For acquiring a small subset of dataset, please run:

python get_data.py

For generating candidates, please run (make sure you have the .obj file and have created the folder of the dataset name)

python load_dataset.py --split test --data [path of pkl files] --max_length 50 --min_length 5

And you would have the following files in your data path(using test split as an example):

test.source
test.source.tokenized
test.target
test.target.tokenized
test.out
test.out.tokenized

Make sure you have the above files before you do preprocessing.
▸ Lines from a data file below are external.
/-! ## Input seals (R325, R326) -/

/-- The frame a writeback session takes: the head's newest complete frame, unless word 7 of its header is that of the last
frame taken. -/
def encTakeWb (s : State) (x : EncSt) (h : Nat) : Option Sealed :=
  ((List.range 8).filterMap (fun k =>
    let b := wbAt s h k
    match b.frame with
    | some f =>
      if b.kept && !b.writing && !b.withdrawn && decide (x.lastWord ≠ some (f.n % 2 ^ 32)) then
        some ({ kind := 2, unit := h, slot := k, seq := f.n % 2 ^ 32, cap := f.cap } : Sealed)
      else none
    | none => none)).head?

/-- The frame a channel session takes: the complete output frame of the latest capture time, when that is later than the
last one's. -/
def encTakeChan (s : State) (x : EncSt) (c : Nat) : Option Sealed :=
  ((List.range 16).foldl (fun best k =>
    let y := slotAt s c k
    if y.state ≠ 0 && y.shown && !y.withdrawn && y.done.any (fun d => decide (d ≤ s.clock)) then
      match best with
      | none => some ({ kind := 0, unit := c, slot := k, seq := y.seq, cap := y.cap } : Sealed)
      | some b => if b.cap < y.cap then some { kind := 0, unit := c, slot := k, seq := y.seq, cap := y.cap } else best
    else best) none).filter (fun f => x.lastCap.all (fun t => decide (t < f.cap)))

/-- Output size of a frame. -/
def sealedSize (s : State) (f : Sealed) : Nat × Nat :=
  if f.kind = 0 then ((slotAt s f.unit f.slot).width, (slotAt s f.unit f.slot).height)
  else ((wbAt s f.unit f.slot).width, (wbAt s f.unit f.slot).height)

/-- Taints of a frame's record. -/
def sealedTaints (s : State) (f : Sealed) : Nat :=
  match sealedRec f with
  | some a => recTaints s a
  | none => 0

/-- A session without FOLLOW takes its input (R325, R326, R331). DEDUCED: log entry 74. -/
def encTake (n : Nat) (i : EncFollow) (s : State) : State :=
  let x := encAt s n
  let w := encWord s n
  if x.pic.isSome then addReg s (R.VEN_SKIPPED_LATE n) 1
  else
    match (if encKind w = 0 then encTakeChan s x (encIndex w) else encTakeWb s x (encIndex w)) with
    | none => encBegin n i false false s
    | some f =>
      let s := setEnc n { x with lastWord := some f.seq, lastCap := some f.cap } s
      if sealedSize s f = (encW w, encH w) then
        encBegin n { i with held := some f, cap := f.cap, taints := sealedTaints s f } false false (encHold f s)
      else encBegin n i false false (addReg s (R.VEN_INPUT_MISMATCH n) 1)

/-- A STARTING session enters RUNNING at its first input seal, and its ENC_START completes (R324). -/
def encRuns (n m : Nat) (s : State) : State :=
  if unitState s 2 n = 1 then
    let ws := unitWaiters s 2 n auxEnabling
    let s := ws.foldl (fun s c => finishNow c.tag stSuccess (rd s (R.VEN_COST n)) (fld s (R.VEN_CODEC n) 23 16) (m % 2 ^ 32) s) s
    setUnit 2 n 2 (enableQueued s 2 n) s
  else s

/-- An input seal of a session: the seal of m at T_m = t. -/
def encInput (n m t : Nat) (s : State) : State :=
  let w := encWord s n
  let s := encFollowStart n false (encRuns n m s)
  let follow := encFollows w
  let phase := if follow then headPhase s (encIndex w) * nsUnit else 0
  let i : EncFollow := { n := m, t := t, rebase := rd s R.TCK_REBASE % 65536,
                         deadline := tickInstant s (m + encDiv w) + phase }
  if follow then
    let s := setEnc n { encAt s n with next := some i } s
    if (headAt s (encIndex w)).scan.any (fun sc => decide (sc.n = m)) then s else encFollowStart n false s
  else encTake n i s

/-- The part of step 9 of the seal of m at T_m = t. -/
def sealEncode (m t : Nat) (s : State) : State :=
  (List.range 16).foldl (fun s n =>
    let w := encWord s n
    let st := unitState s 2 n
    let s := if (st = 1 ∨ st = 2) ∧ m % encDiv w = encPhase w then encInput n m t s else s
    if st = 0 then s else encShowNext n s) s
For data preprocessing, please run


python preprocess.py --src_dir [path of the raw data] --tgt_dir [output path] --split [train/val/test] --cand_num [number of candidate summaries]

Each line of these files should contain a sample. In particular, you should put the candidate summaries for one data sample at neighboring lines in test.out and test.out.tokenized.

The preprocessing precedure will store the processed data as seperate json files in tgt_dir.

We have provided an example file in ./example.

3. How to Run

Preprocessed Data

You can download the preprocessed data for our experiments on CNNDM and XSum (provided by the SimCLS).

After donwloading, you should unzip the zip files to ./.

Hyper-parameter Setting

You may specify the hyper-parameters in main.py and main_SimCSE.py.

To reproduce our results, you could use the original configuration in the file, except that you should make sure that on CNNDM, Gigaword, and Reddit

args.max_len=120, and on XSum args.max_len = 80.

substitute main_SimCSE.py with main.py if you want to review SimCLS's works

Train


python main_SimCSE.py --cuda --gpuid [list of gpuid] -l

Fine-tune


python main_SimCSE.py --cuda --gpuid [list of gpuid] -l --model_pt [model path]

model path should be a subdirectory in the ./cache directory, e.g. cnndm/model.pt (it shouldn't contain the prefix ./cache/).

Evaluate


python main_SimCSE.py --cuda --gpuid [single gpu] -e --model_pt [model path]

model path should be a subdirectory in the ./cache directory, e.g. cnndm/model.pt (it shouldn't contain the prefix ./cache/). If you do not specify the model, it would evaluate the untrained version of our model.

4. Results

Our model outputs on these datasets can be found in ./output.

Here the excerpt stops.